WHAT YOU NEED TO DO:
Please give again, word for word, the lines that lie between the start of the listing below and the line with "queue (log entry", both included.

EXTRACTED INFORMATION:
-- ==== Sys2Proof/Certificates/Slice0/Obligations.lean ====
section
/-! DEFINITION. The statements for the provers. Each says what a command, an event or the part does by
the rules that its docstring cites; where it rests on a choice of the model, the docstring names the log
entry. A command is stated at a port that is `Ready` for it, an event of a part that is `Awake`; what
happens to a command at any other port is `Obligations.CommandWaitsIsDroppedOrIgnored`. -/

open Sys2Proof Sys2Proof.Machine

/-! ### The machine -/

/-- A step of a block takes the command at the front of its queue and runs it with the rest of the
queue (log entry 2: the queue is the model's own). -/
def Obligations.StepTakesFrontOfQueue : Prop :=
  ∀ (i : Instr) (rest : List Instr) (s : State),
    step (s.setPending (i :: rest)) = exec i (s.setPending rest)

/-- Every command and event is taken to its end in every state of the part: `exec` answers a next
state (R164: each command taken is answered; R165: a refusal is an answer; R176: in reset nothing is
taken). That a row whose event cannot arise answers next too, with nothing changed, is the model's choice
(log entry 6), and so is the queue of waiting rows, which is the model's own field and not `exec`'s to
change (log entries 2 and 8). -/
def Obligations.EveryRowAnswersNext : Prop :=
  ∀ (i : Instr) (s : State), ∃ t, exec i s = .next t ∧ t.pending = s.pending
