/-- A table is given by its values. -/
theorem PerLeg.ext_get {α : Type} {t u : PerLeg α} (h : ∀ n, t.get n = u.get n) : t = u := by
  cases t; cases u
  simp only [PerLeg.mk.injEq]
  exact ⟨h .l0, h .l1, h .l2, h .l3⟩

/-- A table is given by its values. -/
theorem PerChan.ext_get {α : Type} {t u : PerChan α} (h : ∀ c, t.get c = u.get c) : t = u := by
  cases t; cases u
  simp only [PerChan.mk.injEq]
  exact ⟨h .c0, h .c1⟩

/-- A table is given by its values. -/
theorem PerResource.ext_get {α : Type} {t u : PerResource α} (h : ∀ r, t.get r = u.get r) :
    t = u := by
  cases t with | mk l k c => cases u with | mk l' k' c' =>
  simp only [PerResource.mk.injEq]
  exact ⟨PerLeg.ext_get fun n => h (.leg n), h .carrier, PerChan.ext_get fun c => h (.chan c)⟩

end Sys2Proof

namespace Sys2Proof.Machine

open Sys2Proof

/-! ### Fields after each update -/

@[simp] theorem State.setPort_rst (s : State) (p : Port) (e : PortEngine) :
    (s.setPort p e).rst = s.rst := rfl
@[simp] theorem State.setPort_ports (s : State) (p : Port) (e : PortEngine) :
    (s.setPort p e).ports = s.ports.set p e := rfl
@[simp] theorem State.setPort_leases (s : State) (p : Port) (e : PortEngine) :
    (s.setPort p e).leases = s.leases := rfl
@[simp] theorem State.setPort_leaseClock (s : State) (p : Port) (e : PortEngine) :
    (s.setPort p e).leaseClock = s.leaseClock := rfl
@[simp] theorem State.setPort_carrier (s : State) (p : Port) (e : PortEngine) :
    (s.setPort p e).carrier = s.carrier := rfl
@[simp] theorem State.setPort_legs (s : State) (p : Port) (e : PortEngine) :
    (s.setPort p e).legs = s.legs := rfl
@[simp] theorem State.setPort_sync (s : State) (p : Port) (e : PortEngine) :
    (s.setPort p e).sync = s.sync := rfl
@[simp] theorem State.setPort_trip (s : State) (p : Port) (e : PortEngine) :
    (s.setPort p e).trip = s.trip := rfl
@[simp] theorem State.setPort_chans (s : State) (p : Port) (e : PortEngine) :
    (s.setPort p e).chans = s.chans := rfl
@[simp] theorem State.setPort_outbox (s : State) (p : Port) (e : PortEngine) :
    (s.setPort p e).outbox = s.outbox := rfl
@[simp] theorem State.setPort_choices (s : State) (p : Port) (e : PortEngine) :
    (s.setPort p e).choices = s.choices := rfl
@[simp] theorem State.setPort_pending (s : State) (p : Port) (e : PortEngine) :
    (s.setPort p e).pending = s.pending := rfl

@[simp] theorem State.setLease_rst (s : State) (r : Resource) (l : Lease) :
    (s.setLease r l).rst = s.rst := rfl
@[simp] theorem State.setLease_ports (s : State) (r : Resource) (l : Lease) :
    (s.setLease r l).ports = s.ports := rfl
@[simp] theorem State.setLease_leases (s : State) (r : Resource) (l : Lease) :
    (s.setLease r l).leases = s.leases.set r l := rfl
@[simp] theorem State.setLease_leaseClock (s : State) (r : Resource) (l : Lease) :
    (s.setLease r l).leaseClock = s.leaseClock := rfl
@[simp] theorem State.setLease_carrier (s : State) (r : Resource) (l : Lease) :
    (s.setLease r l).carrier = s.carrier := rfl
@[simp] theorem State.setLease_legs (s : State) (r : Resource) (l : Lease) :
    (s.setLease r l).legs = s.legs := rfl
@[simp] theorem State.setLease_sync (s : State) (r : Resource) (l : Lease) :
    (s.setLease r l).sync = s.sync := rfl
@[simp] theorem State.setLease_trip (s : State) (r : Resource) (l : Lease) :
    (s.setLease r l).trip = s.trip := rfl
@[simp] theorem State.setLease_chans (s : State) (r : Resource) (l : Lease) :
    (s.setLease r l).chans = s.chans := rfl
@[simp] theorem State.setLease_outbox (s : State) (r : Resource) (l : Lease) :
    (s.setLease r l).outbox = s.outbox := rfl
@[simp] theorem State.setLease_choices (s : State) (r : Resource) (l : Lease) :
    (s.setLease r l).choices = s.choices := rfl
@[simp] theorem State.setLease_pending (s : State) (r : Resource) (l : Lease) :
    (s.setLease r l).pending = s.pending := rfl

@[simp] theorem State.setLeg_rst (s : State) (n : Leg) (u : LegUnit) :
    (s.setLeg n u).rst = s.rst := rfl
@[simp] theorem State.setLeg_ports (s : State) (n : Leg) (u : LegUnit) :
    (s.setLeg n u).ports = s.ports := rfl
@[simp] theorem State.setLeg_leases (s : State) (n : Leg) (u : LegUnit) :
    (s.setLeg n u).leases = s.leases := rfl
@[simp] theorem State.setLeg_leaseClock (s : State) (n : Leg) (u : LegUnit) :
    (s.setLeg n u).leaseClock = s.leaseClock := rfl
@[simp] theorem State.setLeg_carrier (s : State) (n : Leg) (u : LegUnit) :
    (s.setLeg n u).carrier = s.carrier := rfl
@[simp] theorem State.setLeg_legs (s : State) (n : Leg) (u : LegUnit) :
    (s.setLeg n u).legs = s.legs.set n u := rfl
@[simp] theorem State.setLeg_sync (s : State) (n : Leg) (u : LegUnit) :
    (s.setLeg n u).sync = s.sync := rfl
@[simp] theorem State.setLeg_trip (s : State) (n : Leg) (u : LegUnit) :
    (s.setLeg n u).trip = s.trip := rfl
@[simp] theorem State.setLeg_chans (s : State) (n : Leg) (u : LegUnit) :
    (s.setLeg n u).chans = s.chans := rfl
@[simp] theorem State.setLeg_outbox (s : State) (n : Leg) (u : LegUnit) :
    (s.setLeg n u).outbox = s.outbox := rfl
@[simp] theorem State.setLeg_choices (s : State) (n : Leg) (u : LegUnit) :
    (s.setLeg n u).choices = s.choices := rfl
@[simp] theorem State.setLeg_pending (s : State) (n : Leg) (u : LegUnit) :
    (s.setLeg n u).pending = s.pending := rfl

@[simp] theorem State.setChan_rst (s : State) (c : Chan) (ch : Channel) :
    (s.setChan c ch).rst = s.rst := rfl
@[simp] theorem State.setChan_ports (s : State) (c : Chan) (ch : Channel) :
    (s.setChan c ch).ports = s.ports := rfl
@[simp] theorem State.setChan_leases (s : State) (c : Chan) (ch : Channel) :
    (s.setChan c ch).leases = s.leases := rfl
@[simp] theorem State.setChan_leaseClock (s : State) (c : Chan) (ch : Channel) :
    (s.setChan c ch).leaseClock = s.leaseClock := rfl
@[simp] theorem State.setChan_carrier (s : State) (c : Chan) (ch : Channel) :
    (s.setChan c ch).carrier = s.carrier := rfl
@[simp] theorem State.setChan_legs (s : State) (c : Chan) (ch : Channel) :
    (s.setChan c ch).legs = s.legs := rfl
@[simp] theorem State.setChan_sync (s : State) (c : Chan) (ch : Channel) :
    (s.setChan c ch).sync = s.sync := rfl
@[simp] theorem State.setChan_trip (s : State) (c : Chan) (ch : Channel) :
    (s.setChan c ch).trip = s.trip := rfl
@[simp] theorem State.setChan_chans (s : State) (c : Chan) (ch : Channel) :
    (s.setChan c ch).chans = s.chans.set c ch := rfl
@[simp] theorem State.setChan_outbox (s : State) (c : Chan) (ch : Channel) :
    (s.setChan c ch).outbox = s.outbox := rfl
@[simp] theorem State.setChan_choices (s : State) (c : Chan) (ch : Channel) :
    (s.setChan c ch).choices = s.choices := rfl
@[simp] theorem State.setChan_pending (s : State) (c : Chan) (ch : Channel) :
    (s.setChan c ch).pending = s.pending := rfl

WRITTEN REPLY:
-- ==== Sys2Proof/Certificates/Slice0/Obligations.lean ====
section
/-! DEFINITION. The statements for the provers. Each says what a command, an event or the part does by
the rules that its docstring cites; where it rests on a choice of the model, the docstring names the log
entry. A command is stated at a port that is `Ready` for it, an event of a part that is `Awake`; what
happens to a command at any other port is `Obligations.CommandWaitsIsDroppedOrIgnored`. -/

open Sys2Proof Sys2Proof.Machine

/-! ### The machine -/

/-- A step of a block takes the command at the front of its queue and runs it with the rest of the
queue (log entry 2: the queue is the model's own). -/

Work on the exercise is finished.